==== Information shown

/-! ## `showOpen` -/
@[simp] theorem State.showOpen_rA (s : State) (c : Cycle) (t : TState) : (s.showOpen c t).rA = s.rA := rfl
@[simp] theorem State.showOpen_rB (s : State) (c : Cycle) (t : TState) : (s.showOpen c t).rB = s.rB := rfl
@[simp] theorem State.showOpen_rC (s : State) (c : Cycle) (t : TState) : (s.showOpen c t).rC = s.rC := rfl
@[simp] theorem State.showOpen_rD (s : State) (c : Cycle) (t : TState) : (s.showOpen c t).rD = s.rD := rfl
@[simp] theorem State.showOpen_rE (s : State) (c : Cycle) (t : TState) : (s.showOpen c t).rE = s.rE := rfl
@[simp] theorem State.showOpen_rH (s : State) (c : Cycle) (t : TState) : (s.showOpen c t).rH = s.rH := rfl
@[simp] theorem State.showOpen_rL (s : State) (c : Cycle) (t : TState) : (s.showOpen c t).rL = s.rL := rfl
@[simp] theorem State.showOpen_stk (s : State) (c : Cycle) (t : TState) : (s.showOpen c t).stk = s.stk := rfl
@[simp] theorem State.showOpen_sp (s : State) (c : Cycle) (t : TState) : (s.showOpen c t).sp = s.sp := rfl
@[simp] theorem State.showOpen_fC (s : State) (c : Cycle) (t : TState) : (s.showOpen c t).fC = s.fC := rfl
@[simp] theorem State.showOpen_fZ (s : State) (c : Cycle) (t : TState) : (s.showOpen c t).fZ = s.fZ := rfl
@[simp] theorem State.showOpen_fS (s : State) (c : Cycle) (t : TState) : (s.showOpen c t).fS = s.fS := rfl
@[simp] theorem State.showOpen_fP (s : State) (c : Cycle) (t : TState) : (s.showOpen c t).fP = s.fP := rfl
@[simp] theorem State.showOpen_ir (s : State) (c : Cycle) (t : TState) : (s.showOpen c t).ir = s.ir := rfl
@[simp] theorem State.showOpen_tmpA (s : State) (c : Cycle) (t : TState) : (s.showOpen c t).tmpA = s.tmpA := rfl
@[simp] theorem State.showOpen_tmpB (s : State) (c : Cycle) (t : TState) : (s.showOpen c t).tmpB = s.tmpB := rfl
@[simp] theorem State.showOpen_stopped (s : State) (c : Cycle) (t : TState) : (s.showOpen c t).stopped = s.stopped := rfl
@[simp] theorem State.showOpen_tstate (s : State) (c : Cycle) (t : TState) : (s.showOpen c t).tstate = s.tstate := rfl
@[simp] theorem State.showOpen_cycle (s : State) (c : Cycle) (t : TState) : (s.showOpen c t).cycle = s.cycle := rfl
@[simp] theorem State.showOpen_mem (s : State) (c : Cycle) (t : TState) : (s.showOpen c t).mem = s.mem := rfl
@[simp] theorem State.showOpen_memMap (s : State) (c : Cycle) (t : TState) : (s.showOpen c t).memMap = s.memMap := rfl
@[simp] theorem State.showOpen_interrupts (s : State) (c : Cycle) (t : TState) : (s.showOpen c t).interrupts = s.interrupts := rfl
@[simp] theorem State.showOpen_offersDrawn (s : State) (c : Cycle) (t : TState) : (s.showOpen c t).offersDrawn = s.offersDrawn := rfl
@[simp] theorem State.showOpen_inputs (s : State) (c : Cycle) (t : TState) : (s.showOpen c t).inputs = s.inputs := rfl
@[simp] theorem State.showOpen_draws (s : State) (c : Cycle) (t : TState) : (s.showOpen c t).draws = s.draws := rfl
@[simp] theorem State.showOpen_events (s : State) (c : Cycle) (t : TState) : (s.showOpen c t).events = s.events := rfl
@[simp] theorem State.showOpen_testBus (s : State) (c : Cycle) (t : TState) : (s.showOpen c t).testBus = ⟨c, t, s.openByte⟩ :: s.testBus := rfl
@[simp] theorem State.showOpen_states (s : State) (c : Cycle) (t : TState) : (s.showOpen c t).states = s.states := rfl
@[simp] theorem State.showOpen_reg (s : State) (c : Cycle) (t : TState) (q : Reg) : (s.showOpen c t).reg q = s.reg q := by
  cases q <;> rfl
@[simp] theorem State.showOpen_mAddr (s : State) (c : Cycle) (t : TState) : (s.showOpen c t).mAddr = s.mAddr := rfl
@[simp] theorem State.showOpen_cond (s : State) (c : Cycle) (t : TState) (cc : Cond) : (s.showOpen c t).cond cc = s.cond cc := by
  cases cc <;> rfl
@[simp] theorem State.showOpen_flagNibble (s : State) (c : Cycle) (t : TState) : (s.showOpen c t).flagNibble = s.flagNibble := rfl
@[simp] theorem State.showOpen_pc (s : State) (c : Cycle) (t : TState) : (s.showOpen c t).pc = s.pc := rfl
@[simp] theorem State.showOpen_kindAt (s : State) (c : Cycle) (t : TState) (x : Addr) : (s.showOpen c t).kindAt x = s.kindAt x := rfl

========

# What is being asked:
Your task is to retype the data exactly, with no line missing.

# Answer box:
/-! ## `showOpen` -/
@[simp] theorem State.showOpen_rA (s : State) (c : Cycle) (t : TState) : (s.showOpen c t).rA = s.rA := rfl
@[simp] theorem State.showOpen_rB (s : State) (c : Cycle) (t : TState) : (s.showOpen c t).rB = s.rB := rfl
@[simp] theorem State.showOpen_rC (s : State) (c : Cycle) (t : TState) : (s.showOpen c t).rC = s.rC := rfl
@[simp] theorem State.showOpen_rD (s : State) (c : Cycle) (t : TState) : (s.showOpen c t).rD = s.rD := rfl
@[simp] theorem State.showOpen_rE (s : State) (c : Cycle) (t : TState) : (s.showOpen c t).rE = s.rE := rfl
@[simp] theorem State.showOpen_rH (s : State) (c : Cycle) (t : TState) : (s.showOpen c t).rH = s.rH := rfl
@[simp] theorem State.showOpen_rL (s : State) (c : Cycle) (t : TState) : (s.showOpen c t).rL = s.rL := rfl
@[simp] theorem State.showOpen_stk (s : State) (c : Cycle) (t : TState) : (s.showOpen c t).stk = s.stk := rfl
@[simp] theorem State.showOpen_sp (s : State) (c : Cycle) (t : TState) : (s.showOpen c t).sp = s.sp := rfl
@[simp] theorem State.showOpen_fC (s : State) (c : Cycle) (t : TState) : (s.showOpen c t).fC = s.fC := rfl
@[simp] theorem State.showOpen_fZ (s : State) (c : Cycle) (t : TState) : (s.showOpen c t).fZ = s.fZ := rfl
@[simp] theorem State.showOpen_fS (s : State) (c : Cycle) (t : TState) : (s.showOpen c t).fS = s.fS := rfl
@[simp] theorem State.showOpen_fP (s : State) (c : Cycle) (t : TState) : (s.showOpen c t).fP = s.fP := rfl
@[simp] theorem State.showOpen_ir (s : State) (c : Cycle) (t : TState) : (s.showOpen c t).ir = s.ir := rfl
@[simp] theorem State.showOpen_tmpA (s : State) (c : Cycle) (t : TState) : (s.showOpen c t).tmpA = s.tmpA := rfl
@[simp] theorem State.showOpen_tmpB (s : State) (c : Cycle) (t : TState) : (s.showOpen c t).tmpB = s.tmpB := rfl
@[simp] theorem State.showOpen_stopped (s : State) (c : Cycle) (t : TState) : (s.showOpen c t).stopped = s.stopped := rfl
@[simp] theorem State.showOpen_tstate (s : State) (c : Cycle) (t : TState) : (s.showOpen c t).tstate = s.tstate := rfl
@[simp] theorem State.showOpen_cycle (s : State) (c : Cycle) (t : TState) : (s.showOpen c t).cycle = s.cycle := rfl
@[simp] theorem State.showOpen_mem (s : State) (c : Cycle) (t : TState) : (s.showOpen c t).mem = s.mem := rfl
@[simp] theorem State.showOpen_memMap (s : State) (c : Cycle) (t : TState) : (s.showOpen c t).memMap = s.memMap := rfl
@[simp] theorem State.showOpen_interrupts (s : State) (c : Cycle) (t : TState) : (s.showOpen c t).interrupts = s.interrupts := rfl
@[simp] theorem State.showOpen_offersDrawn (s : State) (c : Cycle) (t : TState) : (s.showOpen c t).offersDrawn = s.offersDrawn := rfl
@[simp] theorem State.showOpen_inputs (s : State) (c : Cycle) (t : TState) : (s.showOpen c t).inputs = s.inputs := rfl
@[simp] theorem State.showOpen_draws (s : State) (c : Cycle) (t : TState) : (s.showOpen c t).draws = s.draws := rfl
@[simp] theorem State.showOpen_events (s : State) (c : Cycle) (t : TState) : (s.showOpen c t).events = s.events := rfl
@[simp] theorem State.showOpen_testBus (s : State) (c : Cycle) (t : TState) : (s.showOpen c t).testBus = ⟨c, t, s.openByte⟩ :: s.testBus := rfl
@[simp] theorem State.showOpen_states (s : State) (c : Cycle) (t : TState) : (s.showOpen c t).states = s.states := rfl
@[simp] theorem State.showOpen_reg (s : State) (c : Cycle) (t : TState) (q : Reg) : (s.showOpen c t).reg q = s.reg q := by
  cases q <;> rfl
@[simp] theorem State.showOpen_mAddr (s : State) (c : Cycle) (t : TState) : (s.showOpen c t).mAddr = s.mAddr := rfl
@[simp] theorem State.showOpen_cond (s : State) (c : Cycle) (t : TState) (cc : Cond) : (s.showOpen c t).cond cc = s.cond cc := by
  cases cc <;> rfl
@[simp] theorem State.showOpen_flagNibble (s : State) (c : Cycle) (t : TState) : (s.showOpen c t).flagNibble = s.flagNibble := rfl
@[simp] theorem State.showOpen_pc (s : State) (c : Cycle) (t : TState) : (s.showOpen c t).pc = s.pc := rfl
@[simp] theorem State.showOpen_kindAt (s : State) (c : Cycle) (t : TState) (x : Addr) : (s.showOpen c t).kindAt x = s.kindAt x := rfl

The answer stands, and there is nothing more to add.